*TO DO*
Copy the records below word for word. Stop after the line that contains "def Statement (i".

=== DATA FOR THE TASK ===

-- ==== Sys2Proof/Laws/PerInstr.lean ====
section
/-!
SUPPORT. The family RoundTrip: for every command, if it is an instruction of a strand, the opcode and the body that it spells give
it back (05, R118). One lemma per constructor of the commands.
-/
namespace Sys2Proof.Laws.RoundTrip
open Sys2Proof Sys2Proof.Machine

/-- What an instruction spells as strand, opcode and body reads back as the instruction; a command that is no instruction of a strand
spells nothing. -/
def Statement (i : Instr) : Prop :=
  ∀ (t : StrandId) (op : BitVec 8) (b : Body), insParts i = some (t, op, b) → instrOf t b op.toNat = some i

/-- A command that spells no instruction has the statement. -/
theorem of_none {i : Instr} (h : insParts i = none) : Statement i := by
  intro t op b hp
  rw [h] at hp
  cases hp

/-- An instruction that reads back from what it spells has the statement. -/
theorem of_some {i : Instr} {t : StrandId} {op : BitVec 8} {b : Body} (h : insParts i = some (t, op, b))
    (hr : instrOf t b op.toNat = some i) : Statement i := by
  intro t' op' b' hp
  rw [h] at hp
  cases hp
  exact hr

===

*PROBLEM SOLUTION*
-- ==== Sys2Proof/Laws/PerInstr.lean ====
section
/-!
SUPPORT. The family RoundTrip: for every command, if it is an instruction of a strand, the opcode and the body that it spells give
it back (05, R118). One lemma per constructor of the commands.
-/
namespace Sys2Proof.Laws.RoundTrip
open Sys2Proof Sys2Proof.Machine

/-- What an instruction spells as strand, opcode and body reads back as the instruction; a command that is no instruction of a strand
spells nothing. -/
def Statement (i : Instr) : Prop :=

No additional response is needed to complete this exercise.